**RECORDS PROVIDED**.
* * * *
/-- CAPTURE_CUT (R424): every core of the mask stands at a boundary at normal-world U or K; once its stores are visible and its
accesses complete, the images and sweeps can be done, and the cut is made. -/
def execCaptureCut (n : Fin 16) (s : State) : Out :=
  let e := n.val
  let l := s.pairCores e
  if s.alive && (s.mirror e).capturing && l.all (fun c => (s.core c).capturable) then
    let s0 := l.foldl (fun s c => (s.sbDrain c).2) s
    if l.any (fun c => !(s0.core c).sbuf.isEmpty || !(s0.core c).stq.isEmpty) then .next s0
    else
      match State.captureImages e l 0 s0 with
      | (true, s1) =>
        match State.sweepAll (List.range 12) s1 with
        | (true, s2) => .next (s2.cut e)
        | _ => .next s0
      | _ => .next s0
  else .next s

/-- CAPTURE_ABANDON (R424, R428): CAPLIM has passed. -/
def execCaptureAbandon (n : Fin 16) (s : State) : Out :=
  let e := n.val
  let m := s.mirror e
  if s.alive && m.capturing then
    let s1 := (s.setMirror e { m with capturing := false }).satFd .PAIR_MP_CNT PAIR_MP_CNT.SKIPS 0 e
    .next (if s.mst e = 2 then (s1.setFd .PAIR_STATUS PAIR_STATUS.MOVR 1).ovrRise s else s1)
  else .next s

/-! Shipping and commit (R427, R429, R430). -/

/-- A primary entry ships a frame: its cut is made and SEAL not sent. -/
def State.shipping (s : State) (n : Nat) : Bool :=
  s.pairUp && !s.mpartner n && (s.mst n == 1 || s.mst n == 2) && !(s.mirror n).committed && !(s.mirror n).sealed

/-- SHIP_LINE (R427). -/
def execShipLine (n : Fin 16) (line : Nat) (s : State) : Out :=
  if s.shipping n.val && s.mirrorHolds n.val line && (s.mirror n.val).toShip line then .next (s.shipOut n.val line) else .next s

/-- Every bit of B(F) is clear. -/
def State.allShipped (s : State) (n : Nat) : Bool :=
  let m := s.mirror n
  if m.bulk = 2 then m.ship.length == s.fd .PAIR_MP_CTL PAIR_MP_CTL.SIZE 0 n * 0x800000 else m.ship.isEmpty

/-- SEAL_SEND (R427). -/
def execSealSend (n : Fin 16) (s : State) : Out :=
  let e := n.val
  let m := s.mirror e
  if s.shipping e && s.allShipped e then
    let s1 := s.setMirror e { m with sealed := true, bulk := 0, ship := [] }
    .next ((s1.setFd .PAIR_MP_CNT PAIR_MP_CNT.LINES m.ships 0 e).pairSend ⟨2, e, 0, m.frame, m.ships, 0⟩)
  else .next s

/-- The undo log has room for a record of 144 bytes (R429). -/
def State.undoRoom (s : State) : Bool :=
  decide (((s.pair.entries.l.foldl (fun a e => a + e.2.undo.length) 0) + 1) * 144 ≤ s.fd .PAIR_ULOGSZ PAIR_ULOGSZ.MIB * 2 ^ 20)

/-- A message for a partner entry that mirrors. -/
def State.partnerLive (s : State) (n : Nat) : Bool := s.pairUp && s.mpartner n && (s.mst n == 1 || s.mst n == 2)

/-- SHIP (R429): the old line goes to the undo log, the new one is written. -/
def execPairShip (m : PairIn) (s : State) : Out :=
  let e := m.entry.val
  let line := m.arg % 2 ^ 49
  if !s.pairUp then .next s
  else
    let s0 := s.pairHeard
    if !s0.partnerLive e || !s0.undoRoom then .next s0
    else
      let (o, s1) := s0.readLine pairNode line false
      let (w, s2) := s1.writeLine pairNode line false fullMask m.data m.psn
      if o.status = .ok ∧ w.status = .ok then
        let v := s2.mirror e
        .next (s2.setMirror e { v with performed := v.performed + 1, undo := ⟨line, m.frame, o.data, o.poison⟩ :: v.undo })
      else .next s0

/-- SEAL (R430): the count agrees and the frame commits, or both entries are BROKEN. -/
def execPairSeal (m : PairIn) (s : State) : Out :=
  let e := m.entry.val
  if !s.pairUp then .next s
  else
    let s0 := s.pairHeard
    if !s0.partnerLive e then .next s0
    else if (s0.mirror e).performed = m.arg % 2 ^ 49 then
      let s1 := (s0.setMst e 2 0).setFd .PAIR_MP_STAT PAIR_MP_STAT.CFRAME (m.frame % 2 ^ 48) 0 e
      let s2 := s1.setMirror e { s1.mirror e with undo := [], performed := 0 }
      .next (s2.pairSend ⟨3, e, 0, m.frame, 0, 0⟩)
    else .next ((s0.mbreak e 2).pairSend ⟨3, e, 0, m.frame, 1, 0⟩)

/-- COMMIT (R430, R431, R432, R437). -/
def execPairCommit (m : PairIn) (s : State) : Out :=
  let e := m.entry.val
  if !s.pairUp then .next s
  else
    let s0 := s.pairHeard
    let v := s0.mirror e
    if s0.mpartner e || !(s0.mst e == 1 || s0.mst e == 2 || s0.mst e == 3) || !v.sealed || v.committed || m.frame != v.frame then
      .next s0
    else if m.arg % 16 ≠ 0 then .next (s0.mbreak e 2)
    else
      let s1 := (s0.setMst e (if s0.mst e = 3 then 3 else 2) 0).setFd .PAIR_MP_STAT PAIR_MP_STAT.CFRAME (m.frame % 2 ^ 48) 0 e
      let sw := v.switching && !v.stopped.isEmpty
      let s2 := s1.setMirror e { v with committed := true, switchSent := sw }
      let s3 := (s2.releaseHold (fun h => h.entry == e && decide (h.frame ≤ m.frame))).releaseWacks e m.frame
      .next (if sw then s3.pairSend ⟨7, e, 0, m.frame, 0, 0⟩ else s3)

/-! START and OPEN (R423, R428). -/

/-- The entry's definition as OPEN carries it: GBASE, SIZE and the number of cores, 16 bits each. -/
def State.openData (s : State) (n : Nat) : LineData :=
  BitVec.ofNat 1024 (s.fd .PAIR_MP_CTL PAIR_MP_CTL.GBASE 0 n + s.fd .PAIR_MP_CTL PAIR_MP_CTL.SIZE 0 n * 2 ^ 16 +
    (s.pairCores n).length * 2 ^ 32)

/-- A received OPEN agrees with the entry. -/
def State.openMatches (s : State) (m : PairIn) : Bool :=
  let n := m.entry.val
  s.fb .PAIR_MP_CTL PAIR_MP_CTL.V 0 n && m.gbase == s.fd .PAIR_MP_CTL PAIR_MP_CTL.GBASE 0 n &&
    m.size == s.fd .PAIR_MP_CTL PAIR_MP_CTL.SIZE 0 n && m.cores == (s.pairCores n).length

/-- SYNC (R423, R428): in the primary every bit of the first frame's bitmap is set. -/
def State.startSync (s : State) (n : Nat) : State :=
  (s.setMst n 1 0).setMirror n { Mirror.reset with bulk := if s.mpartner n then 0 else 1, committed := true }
* * * *
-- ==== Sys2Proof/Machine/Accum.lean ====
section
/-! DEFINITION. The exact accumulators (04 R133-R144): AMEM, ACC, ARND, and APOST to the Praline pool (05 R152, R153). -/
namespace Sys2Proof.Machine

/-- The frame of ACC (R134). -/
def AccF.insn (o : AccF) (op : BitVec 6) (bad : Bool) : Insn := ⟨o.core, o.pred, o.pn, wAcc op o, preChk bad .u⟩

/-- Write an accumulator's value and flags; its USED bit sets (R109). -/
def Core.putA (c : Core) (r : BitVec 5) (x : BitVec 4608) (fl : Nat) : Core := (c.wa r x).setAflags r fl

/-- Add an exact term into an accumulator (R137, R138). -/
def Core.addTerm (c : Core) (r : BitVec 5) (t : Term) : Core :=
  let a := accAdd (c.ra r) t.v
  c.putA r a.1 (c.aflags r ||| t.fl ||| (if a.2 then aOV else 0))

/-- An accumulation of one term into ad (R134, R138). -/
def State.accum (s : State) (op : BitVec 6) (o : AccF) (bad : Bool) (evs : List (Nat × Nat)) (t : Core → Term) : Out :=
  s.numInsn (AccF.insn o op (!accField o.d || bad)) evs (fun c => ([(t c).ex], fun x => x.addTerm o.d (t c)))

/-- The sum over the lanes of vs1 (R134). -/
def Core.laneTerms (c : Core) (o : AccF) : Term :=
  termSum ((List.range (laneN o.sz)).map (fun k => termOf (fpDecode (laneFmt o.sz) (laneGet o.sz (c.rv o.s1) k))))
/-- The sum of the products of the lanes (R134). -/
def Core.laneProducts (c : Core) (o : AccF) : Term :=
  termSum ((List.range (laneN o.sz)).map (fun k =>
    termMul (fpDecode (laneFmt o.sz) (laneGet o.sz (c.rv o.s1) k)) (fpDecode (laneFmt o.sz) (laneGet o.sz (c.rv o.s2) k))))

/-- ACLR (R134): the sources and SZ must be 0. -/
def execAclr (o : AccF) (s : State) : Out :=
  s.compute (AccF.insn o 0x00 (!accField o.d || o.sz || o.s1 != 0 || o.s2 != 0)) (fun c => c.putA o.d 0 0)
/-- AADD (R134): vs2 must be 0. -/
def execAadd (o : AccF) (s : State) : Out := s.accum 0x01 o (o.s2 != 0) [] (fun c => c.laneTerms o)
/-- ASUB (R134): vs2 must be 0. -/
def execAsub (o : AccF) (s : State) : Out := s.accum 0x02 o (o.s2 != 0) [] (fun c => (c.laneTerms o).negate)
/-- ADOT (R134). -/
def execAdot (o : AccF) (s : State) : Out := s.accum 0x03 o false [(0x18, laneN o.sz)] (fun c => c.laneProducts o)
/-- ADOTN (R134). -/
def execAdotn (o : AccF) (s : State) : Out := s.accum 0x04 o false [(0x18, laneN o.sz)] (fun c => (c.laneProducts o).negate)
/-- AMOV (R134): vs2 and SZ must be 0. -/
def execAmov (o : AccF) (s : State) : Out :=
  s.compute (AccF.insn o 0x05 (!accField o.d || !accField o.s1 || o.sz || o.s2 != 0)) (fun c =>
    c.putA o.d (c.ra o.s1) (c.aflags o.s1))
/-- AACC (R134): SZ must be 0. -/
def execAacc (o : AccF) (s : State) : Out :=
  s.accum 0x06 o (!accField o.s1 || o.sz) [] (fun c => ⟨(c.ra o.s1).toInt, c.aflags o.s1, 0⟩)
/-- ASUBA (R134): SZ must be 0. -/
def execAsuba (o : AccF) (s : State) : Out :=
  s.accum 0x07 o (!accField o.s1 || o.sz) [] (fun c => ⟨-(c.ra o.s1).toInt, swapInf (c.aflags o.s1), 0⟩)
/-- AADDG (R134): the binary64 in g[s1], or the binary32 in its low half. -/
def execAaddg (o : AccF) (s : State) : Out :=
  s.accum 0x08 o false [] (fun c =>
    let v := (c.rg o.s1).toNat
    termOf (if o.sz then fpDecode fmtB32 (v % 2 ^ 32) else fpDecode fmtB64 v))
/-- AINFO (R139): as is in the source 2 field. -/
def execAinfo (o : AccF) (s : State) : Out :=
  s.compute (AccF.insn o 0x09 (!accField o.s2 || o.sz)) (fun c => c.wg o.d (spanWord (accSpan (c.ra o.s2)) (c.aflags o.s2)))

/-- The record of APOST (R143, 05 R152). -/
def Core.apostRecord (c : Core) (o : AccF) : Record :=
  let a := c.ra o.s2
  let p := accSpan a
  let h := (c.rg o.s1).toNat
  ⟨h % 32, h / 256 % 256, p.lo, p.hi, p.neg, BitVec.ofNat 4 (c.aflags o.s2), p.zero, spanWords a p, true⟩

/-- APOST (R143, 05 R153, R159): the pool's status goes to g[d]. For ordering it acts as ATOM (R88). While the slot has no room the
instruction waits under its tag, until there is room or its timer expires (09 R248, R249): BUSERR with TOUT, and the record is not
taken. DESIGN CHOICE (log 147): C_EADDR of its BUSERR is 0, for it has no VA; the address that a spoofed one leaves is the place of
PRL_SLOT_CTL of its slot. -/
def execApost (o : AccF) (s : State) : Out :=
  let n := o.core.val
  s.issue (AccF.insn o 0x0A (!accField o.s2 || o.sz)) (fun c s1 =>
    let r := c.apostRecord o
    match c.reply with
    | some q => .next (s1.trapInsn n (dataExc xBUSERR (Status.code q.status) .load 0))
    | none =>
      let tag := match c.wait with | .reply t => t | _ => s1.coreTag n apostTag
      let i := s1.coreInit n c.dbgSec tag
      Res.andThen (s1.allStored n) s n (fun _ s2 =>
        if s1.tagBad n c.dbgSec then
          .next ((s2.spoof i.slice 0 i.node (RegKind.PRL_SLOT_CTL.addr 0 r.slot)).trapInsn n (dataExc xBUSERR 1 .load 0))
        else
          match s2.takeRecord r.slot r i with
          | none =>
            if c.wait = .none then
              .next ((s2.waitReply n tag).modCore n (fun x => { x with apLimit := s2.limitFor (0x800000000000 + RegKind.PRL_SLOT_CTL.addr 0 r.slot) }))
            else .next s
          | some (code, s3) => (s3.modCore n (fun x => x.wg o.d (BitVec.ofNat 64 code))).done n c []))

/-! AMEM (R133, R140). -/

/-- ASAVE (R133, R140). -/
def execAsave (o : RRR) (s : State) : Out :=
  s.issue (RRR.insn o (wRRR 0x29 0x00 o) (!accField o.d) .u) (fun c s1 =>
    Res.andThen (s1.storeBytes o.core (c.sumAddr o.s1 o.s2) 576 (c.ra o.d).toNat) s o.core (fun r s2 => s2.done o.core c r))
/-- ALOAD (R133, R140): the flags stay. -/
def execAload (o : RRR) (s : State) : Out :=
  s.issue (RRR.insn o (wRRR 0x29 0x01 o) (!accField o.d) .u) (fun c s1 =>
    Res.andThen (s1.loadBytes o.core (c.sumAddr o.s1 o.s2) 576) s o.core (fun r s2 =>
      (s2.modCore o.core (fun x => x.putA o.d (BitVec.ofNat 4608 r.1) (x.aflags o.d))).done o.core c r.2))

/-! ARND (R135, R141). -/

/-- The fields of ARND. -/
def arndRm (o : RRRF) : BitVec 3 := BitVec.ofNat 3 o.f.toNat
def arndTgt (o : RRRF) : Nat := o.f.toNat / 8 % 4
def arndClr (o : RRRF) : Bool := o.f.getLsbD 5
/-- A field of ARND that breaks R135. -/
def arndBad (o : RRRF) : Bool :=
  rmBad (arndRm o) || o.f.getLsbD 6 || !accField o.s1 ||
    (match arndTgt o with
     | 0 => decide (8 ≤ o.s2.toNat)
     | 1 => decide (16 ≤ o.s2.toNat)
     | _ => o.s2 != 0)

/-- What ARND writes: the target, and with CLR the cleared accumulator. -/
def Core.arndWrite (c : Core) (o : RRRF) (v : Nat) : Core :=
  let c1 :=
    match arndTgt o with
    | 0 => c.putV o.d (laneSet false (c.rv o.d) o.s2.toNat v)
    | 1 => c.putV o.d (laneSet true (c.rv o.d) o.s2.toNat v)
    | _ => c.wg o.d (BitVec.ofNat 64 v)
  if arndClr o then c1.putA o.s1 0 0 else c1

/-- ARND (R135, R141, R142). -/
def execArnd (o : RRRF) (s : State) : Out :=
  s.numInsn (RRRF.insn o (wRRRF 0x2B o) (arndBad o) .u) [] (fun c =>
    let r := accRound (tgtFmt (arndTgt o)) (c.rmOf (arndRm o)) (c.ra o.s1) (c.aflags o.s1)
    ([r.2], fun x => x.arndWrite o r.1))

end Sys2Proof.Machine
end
* * * *
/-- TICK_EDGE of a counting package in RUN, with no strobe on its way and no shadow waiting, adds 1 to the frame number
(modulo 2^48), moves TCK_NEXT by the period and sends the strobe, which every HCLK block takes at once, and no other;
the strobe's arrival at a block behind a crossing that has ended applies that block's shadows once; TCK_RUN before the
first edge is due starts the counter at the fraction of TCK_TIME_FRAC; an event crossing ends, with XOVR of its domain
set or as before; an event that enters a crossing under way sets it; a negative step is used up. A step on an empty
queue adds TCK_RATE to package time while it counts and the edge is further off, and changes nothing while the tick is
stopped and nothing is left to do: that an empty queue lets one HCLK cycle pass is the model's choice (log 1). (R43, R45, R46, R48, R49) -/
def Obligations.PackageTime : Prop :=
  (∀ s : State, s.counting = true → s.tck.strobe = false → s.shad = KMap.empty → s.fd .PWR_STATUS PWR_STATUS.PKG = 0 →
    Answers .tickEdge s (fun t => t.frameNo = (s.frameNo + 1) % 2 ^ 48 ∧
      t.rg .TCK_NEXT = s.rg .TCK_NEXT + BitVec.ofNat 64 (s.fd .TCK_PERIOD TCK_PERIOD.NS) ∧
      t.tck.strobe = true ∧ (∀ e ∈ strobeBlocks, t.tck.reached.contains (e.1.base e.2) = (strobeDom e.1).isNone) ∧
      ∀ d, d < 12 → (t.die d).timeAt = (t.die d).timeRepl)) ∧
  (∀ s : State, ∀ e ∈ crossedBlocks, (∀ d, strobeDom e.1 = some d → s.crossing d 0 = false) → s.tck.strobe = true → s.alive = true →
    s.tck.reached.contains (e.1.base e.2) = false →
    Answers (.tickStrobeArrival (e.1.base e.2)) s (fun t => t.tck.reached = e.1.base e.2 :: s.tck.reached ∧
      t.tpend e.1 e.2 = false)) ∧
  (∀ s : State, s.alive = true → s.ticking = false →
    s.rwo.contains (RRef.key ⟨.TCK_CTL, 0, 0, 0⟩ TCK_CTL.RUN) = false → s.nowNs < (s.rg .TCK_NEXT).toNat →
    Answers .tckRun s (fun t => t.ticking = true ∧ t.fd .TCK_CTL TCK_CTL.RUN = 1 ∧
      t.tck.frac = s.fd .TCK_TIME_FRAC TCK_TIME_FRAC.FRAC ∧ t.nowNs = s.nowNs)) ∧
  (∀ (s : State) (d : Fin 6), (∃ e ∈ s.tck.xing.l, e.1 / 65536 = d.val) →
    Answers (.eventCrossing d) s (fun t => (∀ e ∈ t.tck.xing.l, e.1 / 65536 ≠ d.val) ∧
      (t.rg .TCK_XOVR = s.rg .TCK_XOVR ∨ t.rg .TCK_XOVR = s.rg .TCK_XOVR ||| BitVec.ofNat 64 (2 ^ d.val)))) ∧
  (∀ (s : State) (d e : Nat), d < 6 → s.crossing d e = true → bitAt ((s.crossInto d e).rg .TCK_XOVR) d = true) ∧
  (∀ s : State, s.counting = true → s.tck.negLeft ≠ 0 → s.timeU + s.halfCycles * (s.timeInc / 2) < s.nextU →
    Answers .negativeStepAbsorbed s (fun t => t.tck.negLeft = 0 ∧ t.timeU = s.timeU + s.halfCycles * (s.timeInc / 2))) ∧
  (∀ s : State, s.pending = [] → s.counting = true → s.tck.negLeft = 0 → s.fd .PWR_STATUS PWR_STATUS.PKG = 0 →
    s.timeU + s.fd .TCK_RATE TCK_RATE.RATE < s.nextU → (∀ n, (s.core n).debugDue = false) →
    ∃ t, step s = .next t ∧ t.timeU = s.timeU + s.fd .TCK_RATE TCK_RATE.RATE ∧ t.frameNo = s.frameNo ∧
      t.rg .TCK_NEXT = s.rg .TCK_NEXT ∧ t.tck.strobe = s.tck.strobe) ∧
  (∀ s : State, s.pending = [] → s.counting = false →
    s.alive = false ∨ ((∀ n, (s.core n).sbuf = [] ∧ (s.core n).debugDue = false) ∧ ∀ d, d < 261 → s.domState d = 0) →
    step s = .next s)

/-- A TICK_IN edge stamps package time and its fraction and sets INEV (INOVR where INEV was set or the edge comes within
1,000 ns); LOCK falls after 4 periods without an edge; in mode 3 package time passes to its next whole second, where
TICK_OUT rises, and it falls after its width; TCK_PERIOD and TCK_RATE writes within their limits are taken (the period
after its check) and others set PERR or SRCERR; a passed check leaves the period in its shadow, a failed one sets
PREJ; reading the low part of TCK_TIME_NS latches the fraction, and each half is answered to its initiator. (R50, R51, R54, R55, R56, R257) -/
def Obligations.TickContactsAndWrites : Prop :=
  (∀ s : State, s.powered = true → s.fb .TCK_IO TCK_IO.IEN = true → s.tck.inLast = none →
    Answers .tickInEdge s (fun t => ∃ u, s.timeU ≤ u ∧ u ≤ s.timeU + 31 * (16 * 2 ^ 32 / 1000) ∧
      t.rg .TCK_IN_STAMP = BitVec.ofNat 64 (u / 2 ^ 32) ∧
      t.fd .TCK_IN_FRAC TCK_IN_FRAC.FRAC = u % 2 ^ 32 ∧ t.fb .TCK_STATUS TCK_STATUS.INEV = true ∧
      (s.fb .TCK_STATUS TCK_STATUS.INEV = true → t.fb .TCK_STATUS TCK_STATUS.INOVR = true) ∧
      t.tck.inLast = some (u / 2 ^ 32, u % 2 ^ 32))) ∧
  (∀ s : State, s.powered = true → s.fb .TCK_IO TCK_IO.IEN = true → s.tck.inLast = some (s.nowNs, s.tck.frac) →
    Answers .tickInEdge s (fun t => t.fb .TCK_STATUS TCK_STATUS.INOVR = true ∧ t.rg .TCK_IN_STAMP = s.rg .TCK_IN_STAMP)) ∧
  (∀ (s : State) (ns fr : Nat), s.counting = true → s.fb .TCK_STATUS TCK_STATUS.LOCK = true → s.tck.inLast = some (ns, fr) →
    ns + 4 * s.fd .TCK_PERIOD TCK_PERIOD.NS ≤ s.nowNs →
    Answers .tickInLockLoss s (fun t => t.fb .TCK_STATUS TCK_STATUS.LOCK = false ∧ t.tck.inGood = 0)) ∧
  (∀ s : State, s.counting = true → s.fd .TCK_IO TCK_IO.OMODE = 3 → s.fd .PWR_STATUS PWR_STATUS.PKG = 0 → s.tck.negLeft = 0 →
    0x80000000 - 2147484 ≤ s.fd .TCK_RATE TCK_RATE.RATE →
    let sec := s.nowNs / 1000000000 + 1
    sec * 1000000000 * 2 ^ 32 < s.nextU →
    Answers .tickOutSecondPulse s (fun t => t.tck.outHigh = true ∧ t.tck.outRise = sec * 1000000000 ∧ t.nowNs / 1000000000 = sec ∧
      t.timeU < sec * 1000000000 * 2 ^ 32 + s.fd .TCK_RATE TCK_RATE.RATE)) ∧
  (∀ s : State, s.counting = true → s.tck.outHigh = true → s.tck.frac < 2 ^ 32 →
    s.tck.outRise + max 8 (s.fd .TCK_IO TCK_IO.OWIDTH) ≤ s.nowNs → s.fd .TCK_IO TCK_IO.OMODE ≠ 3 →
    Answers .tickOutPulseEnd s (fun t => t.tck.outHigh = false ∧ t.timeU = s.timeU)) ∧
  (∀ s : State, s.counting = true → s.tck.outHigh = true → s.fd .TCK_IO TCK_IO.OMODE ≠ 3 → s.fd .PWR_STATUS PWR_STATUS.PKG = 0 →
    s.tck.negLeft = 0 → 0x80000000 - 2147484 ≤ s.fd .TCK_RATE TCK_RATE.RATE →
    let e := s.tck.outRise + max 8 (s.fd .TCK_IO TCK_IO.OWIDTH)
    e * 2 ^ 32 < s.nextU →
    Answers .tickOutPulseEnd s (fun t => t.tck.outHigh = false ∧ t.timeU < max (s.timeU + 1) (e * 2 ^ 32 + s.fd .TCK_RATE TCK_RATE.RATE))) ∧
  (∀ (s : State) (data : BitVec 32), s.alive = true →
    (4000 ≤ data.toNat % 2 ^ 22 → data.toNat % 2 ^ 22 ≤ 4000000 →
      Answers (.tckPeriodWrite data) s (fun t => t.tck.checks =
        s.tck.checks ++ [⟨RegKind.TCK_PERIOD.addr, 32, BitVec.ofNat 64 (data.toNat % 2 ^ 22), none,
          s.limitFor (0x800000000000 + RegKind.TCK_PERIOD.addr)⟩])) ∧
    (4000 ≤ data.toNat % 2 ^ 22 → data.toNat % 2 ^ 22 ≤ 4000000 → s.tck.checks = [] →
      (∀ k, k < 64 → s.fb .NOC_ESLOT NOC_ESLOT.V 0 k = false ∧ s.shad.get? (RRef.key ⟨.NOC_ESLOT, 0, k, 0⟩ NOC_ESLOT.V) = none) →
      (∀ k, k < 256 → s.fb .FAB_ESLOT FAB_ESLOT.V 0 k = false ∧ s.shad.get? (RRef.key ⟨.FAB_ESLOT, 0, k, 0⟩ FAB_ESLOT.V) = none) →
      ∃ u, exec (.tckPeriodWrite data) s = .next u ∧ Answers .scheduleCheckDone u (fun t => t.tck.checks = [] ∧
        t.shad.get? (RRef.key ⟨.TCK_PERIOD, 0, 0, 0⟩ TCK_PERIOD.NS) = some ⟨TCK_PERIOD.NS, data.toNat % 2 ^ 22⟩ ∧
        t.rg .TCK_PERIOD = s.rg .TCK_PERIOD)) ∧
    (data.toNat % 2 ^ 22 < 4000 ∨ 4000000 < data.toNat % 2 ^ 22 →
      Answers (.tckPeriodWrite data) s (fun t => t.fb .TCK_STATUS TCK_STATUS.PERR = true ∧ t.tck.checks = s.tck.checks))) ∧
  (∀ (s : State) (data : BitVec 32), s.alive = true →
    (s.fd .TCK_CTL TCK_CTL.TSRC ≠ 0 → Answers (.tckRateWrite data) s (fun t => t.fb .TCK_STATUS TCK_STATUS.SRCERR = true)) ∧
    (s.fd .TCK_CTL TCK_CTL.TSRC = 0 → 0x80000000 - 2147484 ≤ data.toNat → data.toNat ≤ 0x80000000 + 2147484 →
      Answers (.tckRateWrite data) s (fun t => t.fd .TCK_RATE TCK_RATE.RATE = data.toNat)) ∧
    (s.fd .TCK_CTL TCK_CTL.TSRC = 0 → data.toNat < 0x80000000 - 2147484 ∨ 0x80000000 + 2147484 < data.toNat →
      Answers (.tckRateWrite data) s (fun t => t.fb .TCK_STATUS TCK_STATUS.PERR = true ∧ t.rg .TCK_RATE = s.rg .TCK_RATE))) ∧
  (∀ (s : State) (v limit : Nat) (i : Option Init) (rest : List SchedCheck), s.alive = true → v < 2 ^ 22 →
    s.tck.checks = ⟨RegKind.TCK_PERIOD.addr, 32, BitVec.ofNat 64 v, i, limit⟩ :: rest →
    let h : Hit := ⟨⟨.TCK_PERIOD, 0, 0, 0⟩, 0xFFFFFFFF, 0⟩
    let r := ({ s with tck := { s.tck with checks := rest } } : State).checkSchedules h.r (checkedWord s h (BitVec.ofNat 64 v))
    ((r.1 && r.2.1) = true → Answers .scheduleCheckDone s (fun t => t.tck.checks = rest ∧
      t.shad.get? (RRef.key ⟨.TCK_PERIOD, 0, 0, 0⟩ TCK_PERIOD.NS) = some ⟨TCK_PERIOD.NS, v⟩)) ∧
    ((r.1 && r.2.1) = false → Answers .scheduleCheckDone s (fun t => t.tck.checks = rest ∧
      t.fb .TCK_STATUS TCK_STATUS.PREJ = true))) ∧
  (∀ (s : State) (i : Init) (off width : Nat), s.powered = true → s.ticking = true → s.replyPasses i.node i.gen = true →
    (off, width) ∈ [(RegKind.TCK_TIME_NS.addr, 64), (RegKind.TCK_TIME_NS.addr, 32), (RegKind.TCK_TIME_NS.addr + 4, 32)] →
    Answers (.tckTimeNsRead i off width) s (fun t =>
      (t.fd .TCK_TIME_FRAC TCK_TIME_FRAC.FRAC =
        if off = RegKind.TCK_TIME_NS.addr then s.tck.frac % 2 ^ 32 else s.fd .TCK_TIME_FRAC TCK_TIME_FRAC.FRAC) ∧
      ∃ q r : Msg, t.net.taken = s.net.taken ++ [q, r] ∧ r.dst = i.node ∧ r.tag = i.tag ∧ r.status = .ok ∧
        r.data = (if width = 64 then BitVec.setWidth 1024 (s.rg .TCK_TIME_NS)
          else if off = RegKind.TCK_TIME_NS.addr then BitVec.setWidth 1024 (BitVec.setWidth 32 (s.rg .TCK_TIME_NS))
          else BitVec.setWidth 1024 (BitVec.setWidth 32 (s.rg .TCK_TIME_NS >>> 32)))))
* * * *
**WHAT THE TASK ASKS**.
This task calls for each line of the material that contains "performed".

**EXERCISE RESPONSE**.
        .next (s2.setMirror e { v with performed := v.performed + 1, undo := ⟨line, m.frame, o.data, o.poison⟩ :: v.undo })
    else if (s0.mirror e).performed = m.arg % 2 ^ 49 then
      let s2 := s1.setMirror e { s1.mirror e with undo := [], performed := 0 }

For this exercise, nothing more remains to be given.